Figure 1. Demo example (kinematic fitting) of the final output of the pose estimation process.

The library has been designed with high modularity and capability for an extension. Figure 2 shows the general design of the library, including the processing modules for each stage of the estimation process. An advantage of this design is the capability of extension for the input sources, the library allows to consume video from almost any video sources through a simple and extendable interface.

Figure 2. Library design overview.

Due to the final goal of the library, accuracy is a critical factor and bone length consistency is a must. For this reason, the library includes a skeleton calibration stage that ensures to match the estimated skeleton with the subject dimensions.

One of the main advantages of the library is that it is agnostic to the object, that is, it can be used for any skeleton and it is not limited to human pose only. Figure 3 below shows an example of the library using a dog skeleton.
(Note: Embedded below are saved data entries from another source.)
-- ==== Sys2Proof/Machine/Cr.lean ====
section
/-! DEFINITION. The CR unit: the complex rotation phasor oscillator (43_complex_rotation.md R150 to R159). -/

namespace Sys2Proof.Machine

/-- `CMul((ar, ai), (br, bi))` (R151): each product rounded, then the sum. -/
def complexMul (a b : F32 × F32) : F32 × F32 :=
  (fsub (fmul a.1 b.1) (fmul a.2 b.2), fadd (fmul a.1 b.2) (fmul a.2 b.1))

/-- `DPhi(hz, fs)` (R152). -/
def phaseDelta (hz fs : F32) : F32 := fdiv (fmul fTWO_PI hz) fs

/-- The magnitude CR_RENORM divides by (R157). -/
def phasorMagnitude (u : CrInst) : F32 := fsqrt (fadd (fmul u.vre u.vre) (fmul u.vim u.vim))

/-- CR_INIT (R150): the multiplier is the constant (1.0, +0.0), not computed. -/
def execCrInit (k : Inst) (s : State) : Host.Outcome State Fault Refusal :=
  finish s <| instanced s.build.nCR k do
    let fs := argF s 0
    needFs fs
    return setCr s k { crReset with fs := fs }

/-- CR_SET_FREQ (R153) of a block whose COS and SIN are those of `m`. -/
def crSetFreqWith (m : Trig) (k : Inst) (s : State) : Host.Outcome State Fault Refusal :=
  finish s <| instanced s.build.nCR k do
    let u := crAt s k
    let hz := argF s 0
    needFinite hz
    let d := phaseDelta hz u.fs
    needOperand (isFinite d)
    needOperand (isFinite (m.cos d) && isFinite (m.sin d))
    return setCr s k { u with freq := hz, mre := m.cos d, mim := m.sin d }

/-- CR_SET_FREQ (R153). -/
def execCrSetFreq (k : Inst) (s : State) : Host.Outcome State Fault Refusal :=
  crSetFreqWith Config.trig k s

/-- CR_SET_AMP (R154). -/
def execCrSetAmp (k : Inst) (s : State) : Host.Outcome State Fault Refusal :=
  finish s <| instanced s.build.nCR k do
    let g := argF s 0
    needFinite g
    return setCr s k { crAt s k with amp := g }

/-- CR_PROCESS (R155). -/
def execCrProcess (k : Inst) (s : State) : Host.Outcome State Fault Refusal :=
  finish s <| instanced s.build.nCR k do
    let u := crAt s k
    let n := complexMul (u.vre, u.vim) (u.mre, u.mim)
    let y := fmul u.amp n.2
    return setRes (setRes (setRes (setCr s k { u with vre := n.1, vim := n.2 }) 0 (canonical y)) 1 (canonical n.1)) 2
      (canonical n.2)

/-- CR_GET (R158). -/
def execCrGet (k : Inst) (s : State) : Host.Outcome State Fault Refusal :=
  finish s <| instanced s.build.nCR k do
    let u := crAt s k
    return setRes (setRes (setRes (setRes s 0 (canonical u.vre)) 1 (canonical u.vim)) 2 (canonical u.mre)) 3
      (canonical u.mim)

/-- CR_GET_CFG (R159). -/
def execCrGetCfg (k : Inst) (s : State) : Host.Outcome State Fault Refusal :=
  finish s <| instanced s.build.nCR k do
    let u := crAt s k
    return setRes (setRes (setRes s 0 (canonical u.fs)) 1 (canonical u.freq)) 2 (canonical u.amp)

/-- CR_RENORM (R157). -/
def execCrRenorm (k : Inst) (s : State) : Host.Outcome State Fault Refusal :=
  finish s <| instanced s.build.nCR k do
    let u := crAt s k
    let mag := phasorMagnitude u
    needConfig (isFinite mag && fgt mag fZERO)
    return setCr s k { u with vre := fdiv u.vre mag, vim := fdiv u.vim mag }

end Sys2Proof.Machine
end

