-- ==== Sys2Proof/Machine/Dispatch.lean ====
section
/-! DEFINITION. One arm per command: the call of its meaning. -/

namespace Sys2Proof.Machine

-- The execution of one decoded command (40_command_core.md R100), accepted or rejected.
def exec (i : Instr) (s : State) : Host.Outcome State Fault Refusal :=
  match i with
  | .paInit k => Sys2Proof.Machine.execPaInit k s
  | .paSetRange k => Sys2Proof.Machine.execPaSetRange k s
  | .paSetFreq k => Sys2Proof.Machine.execPaSetFreq k s
  | .paProcess k => Sys2Proof.Machine.execPaProcess k s
  | .paGet k => Sys2Proof.Machine.execPaGet k s
  | .paGetCfg k => Sys2Proof.Machine.execPaGetCfg k s
  | .wtInit k => Sys2Proof.Machine.execWtInit k s
  | .wtSetFreq k => Sys2Proof.Machine.execWtSetFreq k s
  | .wtSetAmp k => Sys2Proof.Machine.execWtSetAmp k s
  | .wtSetInterp k => Sys2Proof.Machine.execWtSetInterp k s
  | .wtProcess k => Sys2Proof.Machine.execWtProcess k s
  | .wtTableWrite => Sys2Proof.Machine.execWtTableWrite s
  | .wtTableRead => Sys2Proof.Machine.execWtTableRead s
  | .wtGet k => Sys2Proof.Machine.execWtGet k s
  | .wtGetCfg k => Sys2Proof.Machine.execWtGetCfg k s
  | .crInit k => Sys2Proof.Machine.execCrInit k s
  | .crSetFreq k => Sys2Proof.Machine.execCrSetFreq k s
  | .crSetAmp k => Sys2Proof.Machine.execCrSetAmp k s
  | .crProcess k => Sys2Proof.Machine.execCrProcess k s
  | .crGet k => Sys2Proof.Machine.execCrGet k s
  | .crGetCfg k => Sys2Proof.Machine.execCrGetCfg k s
  | .crRenorm k => Sys2Proof.Machine.execCrRenorm k s
  | .bqInit k => Sys2Proof.Machine.execBqInit k s
  | .bqCalc k => Sys2Proof.Machine.execBqCalc k s
  | .bqSetCoef k => Sys2Proof.Machine.execBqSetCoef k s
  | .bqProcess k => Sys2Proof.Machine.execBqProcess k s
  | .bqGetCoef k => Sys2Proof.Machine.execBqGetCoef k s
  | .bqGetHist k => Sys2Proof.Machine.execBqGetHist k s
  | .qzInit k => Sys2Proof.Machine.execQzInit k s
  | .qzSetLen k => Sys2Proof.Machine.execQzSetLen k s
  | .qzTableWrite k => Sys2Proof.Machine.execQzTableWrite k s
  | .qzTableRead k => Sys2Proof.Machine.execQzTableRead k s
  | .qzSetTranspose k => Sys2Proof.Machine.execQzSetTranspose k s
  | .qzIncTranspose k => Sys2Proof.Machine.execQzIncTranspose k s
  | .qzQuantize k => Sys2Proof.Machine.execQzQuantize k s
  | .qzChromatic k => Sys2Proof.Machine.execQzChromatic k s
  | .qzGet k => Sys2Proof.Machine.execQzGet k s
  | .ttInit k => Sys2Proof.Machine.execTtInit k s
  | .ttSetPeriod k => Sys2Proof.Machine.execTtSetPeriod k s
  | .ttSetBpm k => Sys2Proof.Machine.execTtSetBpm k s
  | .ttSetDuration k => Sys2Proof.Machine.execTtSetDuration k s
  | .ttSetMode k => Sys2Proof.Machine.execTtSetMode k s
  | .ttProcess k => Sys2Proof.Machine.execTtProcess k s
  | .ttGetState k => Sys2Proof.Machine.execTtGetState k s
  | .ttGetCfg k => Sys2Proof.Machine.execTtGetCfg k s
  | .nop => Sys2Proof.Machine.execNop s
  | .clrErr => Sys2Proof.Machine.execClrErr s
  | .softReset => Sys2Proof.Machine.execSoftReset s
  | .dac12 => Sys2Proof.Machine.execDac12 s

end Sys2Proof.Machine
end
Figure 3. Example of the library using a dog skeleton instead of a human skeleton.

The library includes a calibration framework that allows calibrating the cameras using AprilTags or a traditional chessboard as depicted in Figures 4a & 4b below. This flexibility allows an adequate calibration process for the application use case.

Figure 4a: Model of a dual-camera system capturing the Chessboard calibration object.

Figure 4b: Model of a dual-camera system capturing AprilTag calibration object.

The library was tested using the hardware setup depicted in Figure 5. However, it can be used on any system with multi-camera support.

Figure 5. Hardware setup used to test the library using NVIDIA Jetson TX2.

What’s next?

We are currently working on taking this project even further by using our results as a starting point for sports analysis. In our next release we will have the following features:

  • An improved version of the 3D pose estimator to make it faster and more accurate when using multi-camera systems. We are aiming to improve the system accuracy and precision by optimizing the system’s final prediction based on a multi-variable error function that encompasses different aspects of the pose estimation process. We are also working on improving the system performance by utilizing different techniques which will make more efficient use of the GPU power and system resources.

  • A 2D and 3D posture correction system integrating the new pose estimator. This correction system shall analyze the sport or any other kind of activity performed by a person in a reference video. Then, it will tell the person performing that same activity what changes should be done in order to match the correct postures shown in the reference video.